» Action item: In the entries that follow, find the line containing "each check -/"; from there, copy every line exactly through the line containing "theorem test_wf_opcode_type : Instr.wf".

» Data shown:
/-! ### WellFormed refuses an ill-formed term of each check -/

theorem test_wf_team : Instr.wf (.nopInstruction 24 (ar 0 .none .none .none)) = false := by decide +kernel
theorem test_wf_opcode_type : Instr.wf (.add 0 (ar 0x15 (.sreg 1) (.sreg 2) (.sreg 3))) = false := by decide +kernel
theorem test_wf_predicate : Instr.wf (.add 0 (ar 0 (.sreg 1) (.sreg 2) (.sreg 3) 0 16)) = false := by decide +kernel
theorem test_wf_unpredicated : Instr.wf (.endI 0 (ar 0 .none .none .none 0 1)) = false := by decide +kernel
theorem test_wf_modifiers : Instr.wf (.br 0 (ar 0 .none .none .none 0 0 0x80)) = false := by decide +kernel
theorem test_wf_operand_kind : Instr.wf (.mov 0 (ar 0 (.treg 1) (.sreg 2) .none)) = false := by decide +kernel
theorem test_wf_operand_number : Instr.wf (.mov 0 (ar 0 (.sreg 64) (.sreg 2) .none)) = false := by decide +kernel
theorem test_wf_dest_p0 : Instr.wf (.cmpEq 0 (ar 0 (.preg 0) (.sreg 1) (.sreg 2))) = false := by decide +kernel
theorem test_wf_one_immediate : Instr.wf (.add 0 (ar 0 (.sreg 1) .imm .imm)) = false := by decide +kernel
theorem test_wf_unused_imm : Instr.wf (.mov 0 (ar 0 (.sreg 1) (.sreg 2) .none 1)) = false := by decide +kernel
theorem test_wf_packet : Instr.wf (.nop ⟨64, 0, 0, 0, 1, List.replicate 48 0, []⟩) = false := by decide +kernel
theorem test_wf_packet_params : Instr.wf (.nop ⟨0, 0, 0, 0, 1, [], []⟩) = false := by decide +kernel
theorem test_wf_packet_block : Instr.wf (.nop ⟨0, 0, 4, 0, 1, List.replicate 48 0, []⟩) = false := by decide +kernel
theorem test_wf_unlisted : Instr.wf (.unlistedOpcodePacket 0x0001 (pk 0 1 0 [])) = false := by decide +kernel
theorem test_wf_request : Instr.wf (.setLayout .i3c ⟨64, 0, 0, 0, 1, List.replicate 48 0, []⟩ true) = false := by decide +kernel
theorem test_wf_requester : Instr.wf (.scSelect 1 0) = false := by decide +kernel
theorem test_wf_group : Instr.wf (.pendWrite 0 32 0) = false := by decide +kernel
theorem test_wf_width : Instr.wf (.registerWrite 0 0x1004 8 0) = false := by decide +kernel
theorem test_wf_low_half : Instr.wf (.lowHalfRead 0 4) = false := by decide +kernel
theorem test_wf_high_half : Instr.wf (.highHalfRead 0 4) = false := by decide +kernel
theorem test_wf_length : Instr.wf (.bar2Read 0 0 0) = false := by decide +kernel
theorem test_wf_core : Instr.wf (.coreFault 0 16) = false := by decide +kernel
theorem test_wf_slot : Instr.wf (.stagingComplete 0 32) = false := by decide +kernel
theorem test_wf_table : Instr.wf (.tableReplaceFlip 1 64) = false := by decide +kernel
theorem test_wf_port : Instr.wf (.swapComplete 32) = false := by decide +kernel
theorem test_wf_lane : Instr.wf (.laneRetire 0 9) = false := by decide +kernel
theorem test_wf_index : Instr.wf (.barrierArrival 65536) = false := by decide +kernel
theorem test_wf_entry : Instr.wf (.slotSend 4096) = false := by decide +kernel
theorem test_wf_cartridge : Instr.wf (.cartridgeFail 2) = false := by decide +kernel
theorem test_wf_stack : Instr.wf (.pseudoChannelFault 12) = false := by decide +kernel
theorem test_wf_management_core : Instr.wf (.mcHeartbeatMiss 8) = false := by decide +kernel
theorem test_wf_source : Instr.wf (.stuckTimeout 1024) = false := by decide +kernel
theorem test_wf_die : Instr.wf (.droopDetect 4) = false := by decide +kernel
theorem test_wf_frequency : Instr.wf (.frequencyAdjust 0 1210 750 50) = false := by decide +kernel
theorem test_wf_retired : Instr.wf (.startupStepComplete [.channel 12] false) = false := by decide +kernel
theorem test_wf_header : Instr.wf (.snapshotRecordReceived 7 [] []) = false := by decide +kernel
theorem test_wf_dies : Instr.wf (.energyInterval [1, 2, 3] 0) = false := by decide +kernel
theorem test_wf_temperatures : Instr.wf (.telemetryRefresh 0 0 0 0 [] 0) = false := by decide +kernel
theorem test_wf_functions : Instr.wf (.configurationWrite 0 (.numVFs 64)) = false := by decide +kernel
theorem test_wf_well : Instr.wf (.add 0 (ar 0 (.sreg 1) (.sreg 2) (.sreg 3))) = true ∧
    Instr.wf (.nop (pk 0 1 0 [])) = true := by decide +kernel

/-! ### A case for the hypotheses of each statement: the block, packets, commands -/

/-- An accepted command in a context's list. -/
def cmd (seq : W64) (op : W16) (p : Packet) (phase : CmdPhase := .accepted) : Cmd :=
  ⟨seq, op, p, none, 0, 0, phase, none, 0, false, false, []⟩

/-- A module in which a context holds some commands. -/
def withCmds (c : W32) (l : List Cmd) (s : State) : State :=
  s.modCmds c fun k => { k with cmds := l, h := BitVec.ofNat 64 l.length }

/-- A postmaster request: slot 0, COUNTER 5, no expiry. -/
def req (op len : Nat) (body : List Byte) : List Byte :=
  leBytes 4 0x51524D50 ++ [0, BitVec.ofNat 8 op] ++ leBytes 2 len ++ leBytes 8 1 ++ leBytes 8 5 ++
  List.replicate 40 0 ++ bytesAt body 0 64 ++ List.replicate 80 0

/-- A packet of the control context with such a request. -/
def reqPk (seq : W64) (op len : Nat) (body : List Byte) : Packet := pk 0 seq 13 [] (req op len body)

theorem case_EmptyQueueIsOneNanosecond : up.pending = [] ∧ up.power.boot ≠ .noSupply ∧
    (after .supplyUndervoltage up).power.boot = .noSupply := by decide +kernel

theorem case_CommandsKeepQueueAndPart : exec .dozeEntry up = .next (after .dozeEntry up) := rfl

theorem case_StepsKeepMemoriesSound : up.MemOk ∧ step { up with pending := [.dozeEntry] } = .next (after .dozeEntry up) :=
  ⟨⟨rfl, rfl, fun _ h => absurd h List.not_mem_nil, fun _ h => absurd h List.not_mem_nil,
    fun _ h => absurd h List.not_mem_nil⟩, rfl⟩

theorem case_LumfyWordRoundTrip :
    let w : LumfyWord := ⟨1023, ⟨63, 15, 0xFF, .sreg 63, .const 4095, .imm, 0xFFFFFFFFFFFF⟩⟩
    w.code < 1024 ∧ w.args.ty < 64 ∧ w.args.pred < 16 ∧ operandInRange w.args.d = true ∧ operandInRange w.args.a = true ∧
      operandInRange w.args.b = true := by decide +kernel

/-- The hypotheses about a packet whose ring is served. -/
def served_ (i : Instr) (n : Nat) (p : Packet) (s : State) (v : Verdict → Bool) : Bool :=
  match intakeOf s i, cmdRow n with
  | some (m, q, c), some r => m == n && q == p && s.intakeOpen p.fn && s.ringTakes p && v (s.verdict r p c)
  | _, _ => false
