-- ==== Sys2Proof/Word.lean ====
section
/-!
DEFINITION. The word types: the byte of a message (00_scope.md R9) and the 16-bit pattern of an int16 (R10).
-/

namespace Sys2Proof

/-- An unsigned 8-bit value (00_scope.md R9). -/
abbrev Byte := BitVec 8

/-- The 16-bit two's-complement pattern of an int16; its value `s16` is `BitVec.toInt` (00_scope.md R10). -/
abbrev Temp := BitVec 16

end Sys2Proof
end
---
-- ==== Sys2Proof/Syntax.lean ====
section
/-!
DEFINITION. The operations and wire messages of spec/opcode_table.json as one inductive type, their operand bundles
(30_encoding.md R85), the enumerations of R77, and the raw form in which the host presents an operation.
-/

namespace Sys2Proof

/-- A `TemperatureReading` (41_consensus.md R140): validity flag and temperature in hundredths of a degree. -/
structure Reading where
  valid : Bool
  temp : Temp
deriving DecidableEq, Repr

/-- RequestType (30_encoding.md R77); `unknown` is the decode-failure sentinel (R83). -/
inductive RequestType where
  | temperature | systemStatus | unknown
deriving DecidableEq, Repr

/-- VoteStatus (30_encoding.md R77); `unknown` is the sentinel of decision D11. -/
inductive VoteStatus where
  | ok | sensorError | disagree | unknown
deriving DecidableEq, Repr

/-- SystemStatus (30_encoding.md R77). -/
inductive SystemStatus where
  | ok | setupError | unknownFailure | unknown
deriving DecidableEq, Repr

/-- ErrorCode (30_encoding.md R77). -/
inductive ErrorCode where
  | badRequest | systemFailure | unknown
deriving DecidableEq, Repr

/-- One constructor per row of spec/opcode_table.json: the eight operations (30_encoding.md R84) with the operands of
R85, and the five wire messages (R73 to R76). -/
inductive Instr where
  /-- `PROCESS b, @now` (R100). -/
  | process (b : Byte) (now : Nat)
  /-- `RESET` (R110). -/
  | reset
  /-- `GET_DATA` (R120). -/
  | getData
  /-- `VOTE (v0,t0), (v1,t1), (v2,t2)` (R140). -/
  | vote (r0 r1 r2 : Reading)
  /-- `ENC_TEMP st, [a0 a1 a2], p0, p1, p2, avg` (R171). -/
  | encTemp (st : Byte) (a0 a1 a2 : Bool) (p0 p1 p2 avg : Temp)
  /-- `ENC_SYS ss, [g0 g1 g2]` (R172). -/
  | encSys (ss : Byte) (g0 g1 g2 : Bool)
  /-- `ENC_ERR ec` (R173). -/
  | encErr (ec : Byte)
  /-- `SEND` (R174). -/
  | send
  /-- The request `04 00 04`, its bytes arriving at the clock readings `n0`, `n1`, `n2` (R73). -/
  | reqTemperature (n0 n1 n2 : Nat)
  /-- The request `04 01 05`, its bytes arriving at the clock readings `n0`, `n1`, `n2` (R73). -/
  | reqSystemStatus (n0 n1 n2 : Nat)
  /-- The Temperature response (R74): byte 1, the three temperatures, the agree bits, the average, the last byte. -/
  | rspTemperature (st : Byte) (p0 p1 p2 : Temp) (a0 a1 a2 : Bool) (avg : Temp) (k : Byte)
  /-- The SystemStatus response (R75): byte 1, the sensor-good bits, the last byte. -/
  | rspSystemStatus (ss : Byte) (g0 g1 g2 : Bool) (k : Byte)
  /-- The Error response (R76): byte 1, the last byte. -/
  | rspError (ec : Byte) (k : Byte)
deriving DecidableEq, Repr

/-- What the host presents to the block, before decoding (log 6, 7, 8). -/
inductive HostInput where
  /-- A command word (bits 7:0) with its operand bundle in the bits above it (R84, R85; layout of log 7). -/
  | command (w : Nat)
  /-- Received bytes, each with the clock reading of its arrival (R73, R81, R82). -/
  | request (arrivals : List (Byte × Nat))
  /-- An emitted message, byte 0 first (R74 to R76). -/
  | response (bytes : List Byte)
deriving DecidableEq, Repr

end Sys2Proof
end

» Answer for this exercise:
/-! ### WellFormed refuses an ill-formed term of each check -/

theorem test_wf_team : Instr.wf (.nopInstruction 24 (ar 0 .none .none .none)) = false := by decide +kernel
theorem test_wf_opcode_type : Instr.wf (.add 0 (ar 0x15 (.sreg 1) (.sreg 2) (.sreg 3))) = false := by decide +kernel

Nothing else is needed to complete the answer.